San Francisco 49ers quarterback Colin Kaepernick is refusing to stand for the national anthem before games because he believes the U.S. oppresses African-Americans and other minorities.

Kaepernick sat on the team's bench Friday night during the anthem before the Niners played host to the Green Bay Packers in an exhibition game. He later explained his reasoning in an interview with NFL Media.

"I am not going to stand up to show pride in a flag for a country that oppresses black people and people of color," said Kaepernick. "To me, this is bigger than football and it would be selfish on my part to look the other way.

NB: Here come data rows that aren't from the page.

-- ==== Sys2Proof/Syntax.lean ====
section
/-! DEFINITION. The commands of the FC-8: one constructor for each row of spec/opcode_table.json, with the operands
that the row's rule gives it. A telegram's command carries the port it stands at, its tag and the fields of its body
(section 12.2); an expiry carries the port, nozzle or bank whose timer expires. -/

namespace Sys2Proof

/-- One entry of a WRITE_SETTINGS body: an identifier and a value (section 12.2). -/
structure SettingEntry where
  ident : BitVec 16
  value : BitVec 32
  deriving DecidableEq, Repr

/-- One entry of a BANK_SAMPLE body: bank, pressure, temperature (section 12.4). -/
structure SampleEntry where
  bank : Octet
  pressure : BitVec 24
  temperature : BitVec 16
  deriving DecidableEq, Repr

/-- The commands. `rest` operands are the octets of a body beyond its last whole entry (log entry 8). -/
inductive Instr where
  /-- RECEIVE_GAP_TIMEOUT (R3). -/
  | receiveGapTimeout (p : PortId)
  /-- TELEGRAM_ARRIVAL (R3, R4): octets arrive on the port, the last of them completing a telegram. -/
  | telegramArrival (p : PortId) (octets : List Octet)
  /-- LINK_TIMEOUT (R6). -/
  | linkTimeout (p : PortId)
  /-- TRANSMISSION_END (R14). -/
  | transmissionEnd (p : PortId)
  /-- HELLO (R5). -/
  | hello (p : PortId) (tag role nozzle : Octet)
  /-- STATUS (R17, R161); the part octet may be missing. -/
  | status (p : PortId) (tag : Octet) (part : Option Octet)
  /-- ISOLATE_BANK (R44). -/
  | isolateBank (p : PortId) (tag bank : Octet)
  /-- RESTORE_BANK (R45). -/
  | restoreBank (p : PortId) (tag bank : Octet)
  /-- PAUSE_FILLS (R130). -/
  | pauseFills (p : PortId) (tag : Octet) (seconds : BitVec 16)
  /-- CLEAR_COMPRESSOR_FAULT (R78). -/
  | clearCompressorFault (p : PortId) (tag : Octet)
  /-- WRITE_SETTINGS (R19, R20). -/
  | writeSettings (p : PortId) (tag group : Octet) (entries : List SettingEntry) (rest : List Octet)
  /-- SETTINGS_HAND_OVER (R20). -/
  | settingsHandOver
  /-- LOCK_GROUP (R22). -/
  | lockGroup (p : PortId) (tag group : Octet)
  /-- UNLOCK_GROUP (R22). -/
  | unlockGroup (p : PortId) (tag group : Octet)
  /-- SET_METROLOGY_LOCK (R23). -/
  | setMetrologyLock (p : PortId) (tag : Octet)
  /-- SET_CLOCK (R25). -/
  | setClock (p : PortId) (tag : Octet) (value : BitVec 32)
  /-- RESTART (R27). -/
  | restart (p : PortId) (tag : Octet)
  /-- COLD_START (R28). -/
  | coldStart (p : PortId) (tag : Octet)
  /-- AUTHORISE (R95); a mass limit of 0 means absent (section 12.1). -/
  | authorise (p : PortId) (tag nozzle : Octet) (moneyLimit : BitVec 32) (massLimit : BitVec 48)
      (customerClass priority : Octet)
  /-- CANCEL (R99). -/
  | cancel (p : PortId) (tag nozzle : Octet)
  /-- WRITE_TARIFF (R143): LP prices of customer classes 0 to 3, then the HP prices. -/
  | writeTariff (p : PortId) (tag : Octet) (prices : Vector (BitVec 16) 8) (effective : BitVec 32)
  /-- READ_RECORD (R156, R161). -/
  | readRecord (p : PortId) (tag : Octet) (seq : BitVec 32) (part : Option Octet)
  /-- ACKNOWLEDGE (R155). -/
  | acknowledge (p : PortId) (tag : Octet) (seq : BitVec 32)
  /-- ATTACH_REFERENCE (R157). -/
  | attachReference (p : PortId) (tag : Octet) (seq : BitVec 32) (reference : List Octet)
  /-- REFRESH_CHECK (R158). -/
  | refreshCheck (p : PortId) (tag : Octet) (seq : BitVec 32)
  /-- VERIFY_CHECK (R159). -/
  | verifyCheck (p : PortId) (tag : Octet) (seq word : BitVec 32)
  /-- BANK_SAMPLE (R33). -/
  | bankSample (p : PortId) (tag : Octet) (entries : List SampleEntry) (rest : List Octet)
  /-- CHILLER_SAMPLE (R81). -/
  | chillerSample (p : PortId) (tag : Octet) (supply : BitVec 16) (derate : Octet)
  /-- AMBIENT_SAMPLE (R86). -/
  | ambientSample (p : PortId) (tag : Octet) (a1 a2 a3 : BitVec 16)
  /-- COMPRESSOR_SAMPLE (R75). -/
  | compressorSample (p : PortId) (tag : Octet) (inlet discharge : BitVec 24)
  /-- NOZZLE_CONNECT (R97). -/
  | nozzleConnect (p : PortId) (tag vehicleClass dataPresent : Octet)
  /-- NOZZLE_HANG (R100). -/
  | nozzleHang (p : PortId) (tag : Octet)
  /-- STOP_PRESS (R101). -/
  | stopPress (p : PortId) (tag : Octet)
  /-- FIELD_SAMPLE (R94, R134). -/
  | fieldSample (p : PortId) (tag : Octet) (pressure : BitVec 24) (gas tank : BitVec 16) (flags : Octet)
      (count : BitVec 16)
  /-- VALVE_CONFIRM (R38). -/
  | valveConfirm (p : PortId) (tag bank generation state : Octet)
  /-- RUN_CONFIRM (R71). -/
  | runConfirm (p : PortId) (tag state : Octet)
  /-- FLOW_CONFIRM (R105). -/
  | flowConfirm (p : PortId) (tag generation state : Octet)
  /-- VENT_DONE (R111). -/
  | ventDone (p : PortId) (tag : Octet) (count : BitVec 16)
  /-- POWER_UP (R26): the core supply rises. -/
  | powerUp
  /-- RESET_ASSERT (R29). -/
  | resetAssert
  /-- RESET_RELEASE (R29). -/
  | resetRelease
  /-- CLOCK_SECOND (R24). -/
  | clockSecond
  /-- VALVE_OPEN_TIMEOUT (R40). -/
  | valveOpenTimeout (b : BankId)
  /-- VALVE_CLOSE_TIMEOUT (R43). -/
  | valveCloseTimeout (b : BankId)
  /-- RUN_START_TIMEOUT (R71). -/
  | runStartTimeout
  /-- RUN_STOP_TIMEOUT (R71). -/
  | runStopTimeout
  /-- STALL_WINDOW_EXPIRY (R76). -/
  | stallWindowExpiry
  /-- BACKOFF_EXPIRY (R76). -/
  | backoffExpiry
  /-- AMBIENT_HOLD_EXPIRY (R89). -/
  | ambientHoldExpiry
  /-- CONNECT_WAIT_EXPIRY (R98). -/
  | connectWaitExpiry (n : Nozzle)
  /-- RESOURCE_WAIT_EXPIRY (R104). -/
  | resourceWaitExpiry (n : Nozzle)
  /-- PULSE_DELAY_EXPIRY (R106). -/
  | pulseDelayExpiry (n : Nozzle)
  /-- PULSE_WIDTH_EXPIRY (R106). -/
  | pulseWidthExpiry (n : Nozzle)
  /-- SENSITIVE_PART_END (R107). -/
  | sensitivePartEnd (n : Nozzle)
  /-- SETTLE_WINDOW_END (R108). -/
  | settleWindowEnd (n : Nozzle)
  /-- FLOW_ORDER_TIMEOUT (R105). -/
  | flowOrderTimeout (n : Nozzle)
  /-- VENT_TIMEOUT (R111). -/
  | ventTimeout (n : Nozzle)
  /-- PROGRESS_TIMER_EXPIRY (R113). -/
  | progressTimerExpiry (n : Nozzle)
  /-- RAMP_STEP_EXPIRY (R119). -/
  | rampStepExpiry (n : Nozzle)
  /-- HOLD_PERIOD_EXPIRY (R129). -/
  | holdPeriodExpiry (n : Nozzle)
  /-- PAUSE_TIMER_EXPIRY (R131). -/
  | pauseTimerExpiry
  /-- STOP_THRESHOLD_REACHED (R139). -/
  | stopThresholdReached (n : Nozzle)
  /-- METER_FAULT_REPORT (R135). -/
  | meterFaultReport (n : Nozzle)
  /-- PACING_TIMER_EXPIRY (R154). -/
  | pacingTimerExpiry
  /-- OCTET_ARRIVAL (R3): one octet arrives on the port. -/
  | octetArrival (p : PortId) (octet : Octet)
  /-- CORE_SUPPLY_LOSS (R20, R26, R27): `disturbed` says whether the failure left the retained settings not
  matching their CRC (a settings write cut short). -/
  | coreSupplyLoss (disturbed : Bool)
  /-- RETAINED_DOMAIN_SUPPLY_LOSS (R26). -/
  | retainedDomainSupplyLoss
  deriving DecidableEq, Repr

end Sys2Proof
end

There are bodies in the street and people getting paid leave and getting away with murder."

The 49ers issued a statement after Pro Football Talk initially reported on Kaepernick's stand, saying that Americans have the right to protest or support the anthem.

"The national anthem is and always will be a special part of the pregame ceremony," the team stated. "It is an opportunity to honor our country and reflect on the great liberties we are afforded as its citizens. In respecting such American principles as freedom of religion and freedom of expression, we recognize the right of an individual to choose to participate, or not, in our celebration of the national anthem."

The NFL also said in a statement: "Players are encouraged but not required to stand during the playing of the National Anthem."

Kaepernick, who is biracial, was adopted and raised by white parents. He has been outspoken on his Twitter account on civil rights issues and in support of the Black Lives Matter movement.

The quarterback said he is not worried about any potential fallout from his protest.

"This is not something that I am going to run by anybody," he told NFL Media. "I am not looking for approval. I have to stand up for people that are oppressed. ... If they take football away, my endorsements from me, I know that I stood up for what is right."

Kaepernick's agent did not immediately return a request for comment.

Many athletes took to social media on Saturday to debate both sides of the issue, both praising his use of freedom of speech and criticizing the manner in which he is doing so.